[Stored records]
☆ ☆ ☆

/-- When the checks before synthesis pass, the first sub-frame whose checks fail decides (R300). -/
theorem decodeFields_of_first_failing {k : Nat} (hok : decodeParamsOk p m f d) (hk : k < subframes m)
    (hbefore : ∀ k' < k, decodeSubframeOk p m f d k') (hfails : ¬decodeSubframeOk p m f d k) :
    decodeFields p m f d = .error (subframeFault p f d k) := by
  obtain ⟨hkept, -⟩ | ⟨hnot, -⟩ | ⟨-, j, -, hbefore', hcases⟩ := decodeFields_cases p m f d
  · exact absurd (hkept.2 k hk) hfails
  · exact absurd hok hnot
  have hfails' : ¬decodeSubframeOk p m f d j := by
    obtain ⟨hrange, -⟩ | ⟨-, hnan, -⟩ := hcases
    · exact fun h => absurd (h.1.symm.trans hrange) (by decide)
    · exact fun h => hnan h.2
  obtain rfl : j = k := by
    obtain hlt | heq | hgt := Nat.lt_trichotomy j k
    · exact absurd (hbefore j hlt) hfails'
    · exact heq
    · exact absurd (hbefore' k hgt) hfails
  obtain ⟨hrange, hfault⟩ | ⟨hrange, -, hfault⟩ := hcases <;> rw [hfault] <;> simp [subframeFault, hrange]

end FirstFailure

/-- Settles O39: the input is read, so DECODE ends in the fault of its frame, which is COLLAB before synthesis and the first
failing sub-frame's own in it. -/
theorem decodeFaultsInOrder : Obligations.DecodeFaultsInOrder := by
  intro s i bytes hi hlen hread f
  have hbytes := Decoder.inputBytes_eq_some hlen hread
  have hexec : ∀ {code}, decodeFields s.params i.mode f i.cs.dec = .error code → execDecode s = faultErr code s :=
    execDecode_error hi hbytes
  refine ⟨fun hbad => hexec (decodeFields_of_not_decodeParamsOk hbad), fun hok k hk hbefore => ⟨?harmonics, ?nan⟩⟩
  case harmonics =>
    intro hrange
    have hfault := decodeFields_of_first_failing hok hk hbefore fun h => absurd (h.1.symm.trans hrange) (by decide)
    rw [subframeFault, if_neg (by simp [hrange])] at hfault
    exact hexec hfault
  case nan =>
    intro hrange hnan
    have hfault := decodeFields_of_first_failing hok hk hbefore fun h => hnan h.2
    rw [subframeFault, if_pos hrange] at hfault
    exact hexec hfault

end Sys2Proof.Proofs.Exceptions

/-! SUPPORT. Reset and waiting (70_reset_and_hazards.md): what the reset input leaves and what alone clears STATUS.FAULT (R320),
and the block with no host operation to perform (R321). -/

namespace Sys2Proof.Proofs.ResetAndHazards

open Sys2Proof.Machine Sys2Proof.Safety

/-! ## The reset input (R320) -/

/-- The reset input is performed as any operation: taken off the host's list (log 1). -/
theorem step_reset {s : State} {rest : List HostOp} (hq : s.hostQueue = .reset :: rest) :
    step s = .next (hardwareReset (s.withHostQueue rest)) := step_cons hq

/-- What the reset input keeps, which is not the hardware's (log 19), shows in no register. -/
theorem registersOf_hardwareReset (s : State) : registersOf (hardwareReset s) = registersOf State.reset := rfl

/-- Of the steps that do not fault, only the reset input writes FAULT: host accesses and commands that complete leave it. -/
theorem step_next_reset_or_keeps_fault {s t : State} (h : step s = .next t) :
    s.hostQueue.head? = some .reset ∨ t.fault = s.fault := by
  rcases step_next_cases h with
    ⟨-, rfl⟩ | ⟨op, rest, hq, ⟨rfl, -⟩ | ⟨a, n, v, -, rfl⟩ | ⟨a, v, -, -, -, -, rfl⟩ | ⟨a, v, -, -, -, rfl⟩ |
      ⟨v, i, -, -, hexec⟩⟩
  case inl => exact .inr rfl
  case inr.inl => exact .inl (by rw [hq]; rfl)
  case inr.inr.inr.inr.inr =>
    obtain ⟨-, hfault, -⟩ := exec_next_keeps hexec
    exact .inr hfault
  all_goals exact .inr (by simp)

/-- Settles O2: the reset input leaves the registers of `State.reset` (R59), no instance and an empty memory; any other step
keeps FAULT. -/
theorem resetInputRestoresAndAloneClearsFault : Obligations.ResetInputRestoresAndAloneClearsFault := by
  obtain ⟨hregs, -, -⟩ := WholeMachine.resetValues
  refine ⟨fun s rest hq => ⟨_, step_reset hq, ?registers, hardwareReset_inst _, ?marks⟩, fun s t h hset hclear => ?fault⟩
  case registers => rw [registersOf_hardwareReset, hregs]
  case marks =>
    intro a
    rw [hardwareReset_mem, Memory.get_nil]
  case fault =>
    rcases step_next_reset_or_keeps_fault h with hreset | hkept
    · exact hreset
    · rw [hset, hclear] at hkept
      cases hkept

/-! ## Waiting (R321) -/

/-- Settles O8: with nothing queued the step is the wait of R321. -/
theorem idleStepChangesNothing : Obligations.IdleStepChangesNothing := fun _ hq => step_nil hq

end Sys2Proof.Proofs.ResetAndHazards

☆ ☆ ☆

▶ EXERCISE REQUIREMENTS:
Reproduce exactly the entries above, limited to the lines from the one with "obtain ⟨hregs, -, -⟩" through the one with "rw [hardwareReset_mem, Memory.get_nil]", both included.

▶ RESULT FOR THIS TASK:
  obtain ⟨hregs, -, -⟩ := WholeMachine.resetValues
  refine ⟨fun s rest hq => ⟨_, step_reset hq, ?registers, hardwareReset_inst _, ?marks⟩, fun s t h hset hclear => ?fault⟩
  case registers => rw [registersOf_hardwareReset, hregs]
  case marks =>
    intro a
    rw [hardwareReset_mem, Memory.get_nil]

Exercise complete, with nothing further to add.